[Instructions to follow]
After finding the line containing "start or end. -/" below, please output that line and each following one through the line containing "a measurement whose", exactly as written.

Records provided Start Marker

-- ==== Sys2Proof/Machine/Frost.lean ====
section
/-! DEFINITION. The frost guard: frost reference and margin (R149), counts (R150), stages (R151 to R155), orders
(R156), the defrost cycle (R157 to R161), fallback (R162, R163) and the exchanger baseline (R165 to R167), with
the meanings of FROST_EVALUATION, WINDOW_EDGE, CYCLE_WRAP and RELEARN_EXCHANGER. -/

namespace Sys2Proof.Machine

/-! ### Windows and orders -/

/-- R158: a window is active while start ≤ counter < end. -/
def windowActive (start stop counter : Nat) : Bool := decide (start ≤ counter ∧ counter < stop)

/-- R158: the windows active at a value of the counter. -/
def CycleTimes.windowsAt (t : CycleTimes) (counter : Nat) : Windows :=
  { preheat := windowActive t.preheatStart t.preheatEnd counter
    reduce := windowActive t.reduceStart t.reduceEnd counter
    gate := windowActive t.gateStart t.gateEnd counter }

/-- R158: the next value of the counter, up to the latched limit, at which a window opens or closes. -/
def CycleTimes.nextEdge (t : CycleTimes) (counter : Nat) : Option Nat :=
  ([t.preheatStart, t.preheatEnd, t.reduceStart, t.reduceEnd, t.gateStart, t.gateEnd].filter fun c =>
    decide (counter < c) && decide (c ≤ t.limit) && (t.windowsAt c != t.windowsAt counter)).min?

/-- A preheater is fitted. -/
def Params.preheater (p : Params) : Bool := p.get .preheatFitted = 1

/-- R156: the orders in LIMIT at margin `m`: the reduction, or the preheat order where a preheater is fitted. -/
def limitOrders (p : Params) (m : Int) : Nat × Nat :=
  let shortfall := p.get .frostLimit - m
  if p.preheater then (0, (clampInt 0 100 (symRound (p.get .preheatGain * shortfall) 10)).toNat)
  else ((clampInt 0 (p.get .frostReduceMax) (symRound (p.get .frostReduceGain * shortfall) 10)).toNat, 0)

/-- R162: the fallback stage, by the first row that applies to OA. -/
def fallbackStage (p : Params) : Option Int → Stage
  | none => .cycle
  | some oa =>
    if oa ≤ p.get .stopOa then .stop
    else if oa ≤ -150 then .cycle
    else if oa ≤ -50 then .limit
    else if oa ≤ 0 then .watch
    else .clear

/-- R162: the orders of the fallback row of OA; inside the PREHEAT window a fitted preheater is at 100. -/
def fallbackOrders (p : Params) (oa : Option Int) (window : Bool) : Nat × Nat :=
  let row := (fallbackStage p oa).limits
  if p.preheater then (0, if window then 100 else if row then 50 else 0)
  else (if row then roundDiv (p.nat .frostReduceMax) 2 else 0, 0)

/-- R156: the PREHEAT window puts a fitted preheater at 100. -/
def windowOrders (p : Params) (window : Bool) (orders : Nat × Nat) : Nat × Nat :=
  if window then (orders.1, if p.preheater then 100 else 0) else orders

/-- R156 and R162: the orders that the guard's present state forms. With neither a margin nor FALLBACK, which no
evaluation leaves behind, the orders stay as they are. -/
def Frost.orders (p : Params) (oa : Option Int) (g : Frost) : Nat × Nat :=
  if g.fallback then fallbackOrders p oa (g.stage = .cycle && g.windows.preheat)
  else if g.stage.limits then
    match g.margin with
    | some m => windowOrders p (g.stage = .cycle && g.windows.preheat) (limitOrders p m)
    | none => (g.reduction, g.preheat)
  else (0, 0)

/-- R156: the orders are formed afresh. -/
def Frost.formOrders (p : Params) (oa : Option Int) (g : Frost) : Frost :=
  { g with reduction := (g.orders p oa).1, preheat := (g.orders p oa).2 }

/-! ### Changes of stage -/

/-- R157 and R163: a cycle begins. -/
def Frost.startCycle (p : Params) (g : Frost) : Frost :=
  { g with latched := p.cycleTimes, counter := 1, gateResult := none
           windows := p.cycleTimes.windowsAt 1, unjudged := g.fallback }

/-- R157, R158, R161, R163: the cycles stop. -/
def Frost.stopCycle (g : Frost) : Frost :=
  { g with counter := 0, windows := .closed, gateResult := none, unjudged := false }

/-- R150 and R155: the counts become 0. -/
def Frost.clearCounts (g : Frost) : Frost := { g with hold := 0, saturation := 0, ice := 0, stopTimer := 0 }

/-- R155: the guard enters another stage. The failed count stays at the change from CYCLE to STOP with the reason
ICED and becomes 0 at every other. -/
def Frost.enter (p : Params) (oa : Option Int) (stage : Stage) (reason : Reason) (g : Frost) : Frost :=
  let keeps := g.stage = .cycle && stage = .stop && reason = .iced
  let g1 := { g.clearCounts with stage, reason, failed := if keeps then g.failed else 0 }
  (if stage = .cycle then g1.startCycle p else g1.stopCycle).formOrders p oa

/-! ### Normal evaluations -/

/-- R150: the timed exit condition of the present stage, and the count at which its transition is taken; absent
where the stage has none. -/
def Frost.exitCondition (p : Params) (oa : Option Int) (m : Int) (g : Frost) : Option (Bool × Nat) :=
  match g.stage with
  | .watch => some (decide (p.get .frostWatch + 15 ≤ m), 60)
  | .limit => some (decide (p.get .frostLimit + 10 ≤ m), 30)
  | .stop => if g.reason = .cold then some (oa.any fun t => decide (p.get .stopOa + 30 ≤ t), 180) else none
  | .clear | .cycle => none

/-- R150: the hold count at this evaluation. -/
def Frost.nextHold (p : Params) (oa : Option Int) (m : Int) (g : Frost) : Nat :=
  match g.exitCondition p oa m with
  | some (true, top) => min top (g.hold + 1)
  | _ => 0

/-- R150: the order, as it stood after the previous evaluation, has reached its end. FROST_REDUCE_MAX and PREHEAT_FITTED are
read as they stand at this evaluation, and a reduction that stood at its end before a preheater was fitted still counts (DESIGN
CHOICE, assumption 40). -/
def Frost.orderAtEnd (p : Params) (g : Frost) : Bool :=
  g.priorReduction = p.nat .frostReduceMax || (p.preheater && g.priorPreheat = 100)

/-- R150: the saturation count at this evaluation. -/
def Frost.nextSaturation (p : Params) (m : Int) (g : Frost) : Nat :=
  if g.stage = .limit && g.orderAtEnd p && decide (m ≤ 0) then min 180 (g.saturation + 1) else 0

/-- R150: the orders as they stand after an evaluation are kept for the next one. -/
def Frost.keepOrders (g : Frost) : Frost := { g with priorReduction := g.reduction, priorPreheat := g.preheat }

/-- R150: step 6 of R149 updates the counts. -/
def Frost.updateCounts (p : Params) (oa : Option Int) (m : Int) (g : Frost) : Frost :=
  { g with hold := g.nextHold p oa m, saturation := g.nextSaturation p m }

/-- R152 to R154: the present stage's own transitions. -/
def Frost.ownTransition (p : Params) (oa : Option Int) (m : Int) (g : Frost) : Frost :=
  match g.stage with
  | .clear => if m ≤ p.get .frostWatch then g.enter p oa .watch .margin else g
  | .watch =>
    if m ≤ p.get .frostLimit then g.enter p oa .limit .margin
    else if 60 ≤ g.hold then g.enter p oa .clear .margin
    else g
  | .limit =>
    if 2 ≤ g.ice then g.enter p oa .cycle .ice
    else if 180 ≤ g.saturation then g.enter p oa .cycle .saturated
    else if 30 ≤ g.hold then g.enter p oa .watch .margin
    else g
  | .cycle => g
  | .stop =>
    if g.reason = .cold ∧ 180 ≤ g.hold then g.enter p oa .limit .warmed
    else if g.reason = .iced ∧ 3600 ≤ g.stopTimer then g.enter p oa .cycle .retry
    else g

/-- R151: OA is usable and at or below STOP_OA. -/
def tooCold (p : Params) (oa : Option Int) : Bool := oa.any fun t => decide (t ≤ p.get .stopOa)

/-- R151: the one stage change of a normal evaluation. -/
def Frost.judge (p : Params) (oa : Option Int) (m : Int) (g : Frost) : Frost :=
  if tooCold p oa && !(g.stage = .stop && g.reason = .cold) then
    if g.stage = .stop then { g.clearCounts with reason := .cold }
    else g.enter p oa .stop .cold
  else g.ownTransition p oa m

/-- R149 steps 5 to 7 and R163: a normal evaluation. -/
def Frost.evaluate (p : Params) (oa : Option Int) (m : Int) (g : Frost) : Frost :=
  let g1 := if g.fallback then { g with fallback := false, hold := 0, saturation := 0, ice := 0 } else g
  (((g1.updateCounts p oa m).judge p oa m).formOrders p oa).keepOrders

/-! ### Fallback -/

/-- R162 and R163: a fallback evaluation. -/
def Frost.fallbackEvaluate (p : Params) (oa : Option Int) (g : Frost) : Frost :=
  let g1 := { g with fallback := true, hold := 0, saturation := 0, ice := 0 }
  let row := fallbackStage p oa
  let g2 :=
    if g.stage = .cycle then
      if row = .stop then g1.enter p oa .stop .outdoor else { g1 with unjudged := true }
    else if row = g.stage then g1
    else g1.enter p oa row .outdoor
  (g2.formOrders p oa).keepOrders

/-! ### The guard in the part -/

/-- The value of OA that the guard reads (R12). -/
def State.frostOa (s : State) : Option Int := s.sensing.oa.usable

/-- R149 step 1: the frost reference. -/
def frostReference (dew : Option Int) : Int := min (dew.getD 0) 0

/-- R155, R156, R158: what a change of the guard from `old` hands on: the FROST notice and the FROST timer at a
change of stage, the FROST request at an opening of the GATE window, the recompute at a change of what the
resolver reads (R87), and the gates. -/
def State.handFrost (s : State) (old : Frost) (gateOpens : Bool) : State :=
  let staged := s.frost.stage != old.stage
  let s1 := if staged then (s.notify .frost).restartFrostTimer else s
  let s2 := if gateOpens then { s1 with pressure := s1.pressure.file .frost .exch none } else s1
  let s3 :=
    if staged || s.frost.reduction != old.reduction || s.frost.preheat != old.preheat
        || s.frost.windows.reduce != old.windows.reduce then s2.recompute
    else s2
  s3.channelTail

/-- The guard takes a new state and hands on what has changed. -/
def State.moveFrost (s : State) (g : Frost) : State :=
  { s with frost := g }.handFrost s.frost (g.windows.gate && !s.frost.windows.gate)

/-- R149 steps 1 and 2: the guard with the Tf and m of this evaluation. -/
def State.readMargin (s : State) : Frost :=
  let tf := frostReference s.sensing.dewPoint
  { s.frost with tf := some tf, margin := s.sensing.eha.usable.map (· - tf) }

/-- R149: an evaluation. -/
def State.evaluateFrost (s : State) : State :=
  let g := s.readMargin
  if s.resolver.mode.stopped then { s with frost := g.keepOrders }
  else
    match g.margin with
    | none => s.moveFrost (g.fallbackEvaluate s.params s.frostOa)
    | some m => s.moveFrost (g.evaluate s.params s.frostOa m)

/-- FROST_EVALUATION (R149). -/
def execFrostEvaluation (s : State) : Answer := partEvent s State.evaluateFrost

/-- R156 and R158: the counter reaches a value at which windows open or close. At an edge of the PREHEAT window in FALLBACK
the row is that of OA as it stands at the edge (DESIGN CHOICE, assumption 41). -/
def Frost.reachEdge (p : Params) (oa : Option Int) (counter : Nat) (g : Frost) : Frost :=
  let g1 := { g with counter, windows := g.latched.windowsAt counter }
  if g1.windows.preheat = g.windows.preheat then g1 else g1.formOrders p oa

/-- WINDOW_EDGE (R158): the cycle counter reaches the next latched start or end. -/
def execWindowEdge (s : State) : Answer :=
  partEvent s fun s =>
    if s.frost.stage = .cycle then
      match s.frost.latched.nextEdge s.frost.counter with
      | some c => s.moveFrost (s.frost.reachEdge s.params s.frostOa c)
      | none => s
    else s

/-- R160 and R163: what a wrap decides: the next cycle, or another stage, each with the failed count. -/
inductive WrapVerdict where
  | next (failed : Nat)
  | leave (stage : Stage) (reason : Reason) (failed : Nat)
  deriving DecidableEq, Repr

/-- R160 cases 2 and its outcomes: the cycle has failed. -/
def failedVerdict (failed : Nat) : WrapVerdict :=
  if 4 ≤ failed + 1 then .leave .stop .iced 4 else .next (failed + 1)

/-- R160: the judgement of a measured or unmeasured cycle. -/
def Frost.judgeCycle (p : Params) (g : Frost) : WrapVerdict :=
  match g.gateResult with
  | some .overRange => failedVerdict g.failed
  | some (.ratio n) =>
    if p.nat .clearRatio < n then failedVerdict g.failed
    else if g.margin.any fun m => decide (p.get .frostLimit ≤ m) then .leave .limit .thawed g.failed
    else .next 0
  | none =>
    if g.margin.any fun m => decide (p.get .frostLimit + 10 ≤ m) then .leave .limit .thawed g.failed
    else .next g.failed

/-- R160 and R163: the verdict of a wrap. -/
def Frost.wrapVerdict (p : Params) (oa : Option Int) (g : Frost) : WrapVerdict :=
  if g.fallback then
    if fallbackStage p oa = .cycle then .next g.failed
    else .leave (fallbackStage p oa) .outdoor g.failed
  else if g.unjudged then .next g.failed
  else g.judgeCycle p

/-- R158 and R160: the next cycle begins. An edge of the PREHEAT window forms the orders afresh. -/
def Frost.nextCycle (p : Params) (oa : Option Int) (failed : Nat) (g : Frost) : Frost :=
  let g1 := { g with failed }.startCycle p
  if g.windows.preheat || g1.windows.preheat then g1.formOrders p oa else g1

/-- R157 to R163: a wrap. Where the next cycle begins, the windows first close, which aborts a measurement whose
gate closes, and then open again at the same event (assumption 18). Where the wrap leaves CYCLE, the gate is judged once, in
the stage that then stands, so that with steady fans a FROST measurement goes on (DESIGN CHOICE, assumption 39). -/
def State.wrapCycle (s : State) : State :=
  let g := s.frost
  match g.wrapVerdict s.params s.frostOa with
  | .next failed =>
    let closed := { s with frost := { g with windows := .closed } }.judgeGates
    let g1 := g.nextCycle s.params s.frostOa failed
    { closed with frost := g1 }.handFrost g g1.windows.gate
  | .leave stage reason failed =>
    s.moveFrost ({ g with failed }.enter s.params s.frostOa stage reason)

/-- CYCLE_WRAP (R160). -/
def execCycleWrap (s : State) : Answer :=
  partEvent s fun s => if s.frost.stage = .cycle then s.wrapCycle else s

/-! ### The exchanger and its baseline -/

/-- R146: the ratio of a normalised pressure to a baseline. -/
def ratioOf (pn pn0 : Nat) : Nat := min 999 (roundDiv (100 * pn) pn0)

/-- R166 and R175: a baseline is the rounded mean of eight results, raised to 10. -/
def baselineOf (sum : Nat) : Nat := max 10 (roundDiv sum 8)

/-- R166: a result is learnt. -/
def Baseline.learn (b : Baseline) (pn : Nat) : Baseline :=
  { count := b.count + 1, sum := b.sum + pn
    pn0 := if b.count + 1 < 8 then none else some (baselineOf (b.sum + pn)) }

/-- R165: the effect of a result that shows a ratio or OVER, by the stage: the ice count in LIMIT, the gate result
in CYCLE. -/
def Frost.showRatio (p : Params) (x : RatioResult) (g : Frost) : Frost :=
  let ice :=
    match x with
    | .overRange => true
    | .ratio n => decide (p.nat .iceRatio ≤ n)
  match g.stage with
  | .limit => { g with lastRatio := some x, ice := if ice then min 2 (g.ice + 1) else 0 }
  | .cycle => { g with lastRatio := some x, gateResult := some x }
  | .clear | .watch | .stop => { g with lastRatio := some x }

/-- R165 and R166: the guard takes a completed FROST measurement. An OVER that completes in CYCLE after RELEARN_EXCHANGER is the gate
result as any other (R159, R165: "whatever the baseline's state"), and the wrap is judged by it, where R167 says that wraps are judged
on the margin alone until the baseline is learnt again (DESIGN CHOICE, assumption 50). -/
def Frost.takeResult (p : Params) (steady : Bool) (outcome : MeasureOutcome) (pn : Nat) (g : Frost) : Frost :=
  match outcome with
  | .overRange => g.showRatio p .overRange
  | .lowFlow => g
  | .valid =>
    match g.baseline.pn0 with
    | some pn0 => g.showRatio p (.ratio (ratioOf pn pn0))
    | none => if g.stage.calm && steady then { g with baseline := g.baseline.learn pn } else g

Records provided End Marker

[Solution]
/-- WINDOW_EDGE (R158): the cycle counter reaches the next latched start or end. -/
def execWindowEdge (s : State) : Answer :=
  partEvent s fun s =>
    if s.frost.stage = .cycle then
      match s.frost.latched.nextEdge s.frost.counter with
      | some c => s.moveFrost (s.frost.reachEdge s.params s.frostOa c)
      | none => s
    else s

/-- R160 and R163: what a wrap decides: the next cycle, or another stage, each with the failed count. -/
inductive WrapVerdict where
  | next (failed : Nat)
  | leave (stage : Stage) (reason : Reason) (failed : Nat)
  deriving DecidableEq, Repr

/-- R160 cases 2 and its outcomes: the cycle has failed. -/
def failedVerdict (failed : Nat) : WrapVerdict :=
  if 4 ≤ failed + 1 then .leave .stop .iced 4 else .next (failed + 1)

/-- R160: the judgement of a measured or unmeasured cycle. -/
def Frost.judgeCycle (p : Params) (g : Frost) : WrapVerdict :=
  match g.gateResult with
  | some .overRange => failedVerdict g.failed
  | some (.ratio n) =>
    if p.nat .clearRatio < n then failedVerdict g.failed
    else if g.margin.any fun m => decide (p.get .frostLimit ≤ m) then .leave .limit .thawed g.failed
    else .next 0
  | none =>
    if g.margin.any fun m => decide (p.get .frostLimit + 10 ≤ m) then .leave .limit .thawed g.failed
    else .next g.failed

/-- R160 and R163: the verdict of a wrap. -/
def Frost.wrapVerdict (p : Params) (oa : Option Int) (g : Frost) : WrapVerdict :=
  if g.fallback then
    if fallbackStage p oa = .cycle then .next g.failed
    else .leave (fallbackStage p oa) .outdoor g.failed
  else if g.unjudged then .next g.failed
  else g.judgeCycle p

/-- R158 and R160: the next cycle begins. An edge of the PREHEAT window forms the orders afresh. -/
def Frost.nextCycle (p : Params) (oa : Option Int) (failed : Nat) (g : Frost) : Frost :=
  let g1 := { g with failed }.startCycle p
  if g.windows.preheat || g1.windows.preheat then g1.formOrders p oa else g1

/-- R157 to R163: a wrap. Where the next cycle begins, the windows first close, which aborts a measurement whose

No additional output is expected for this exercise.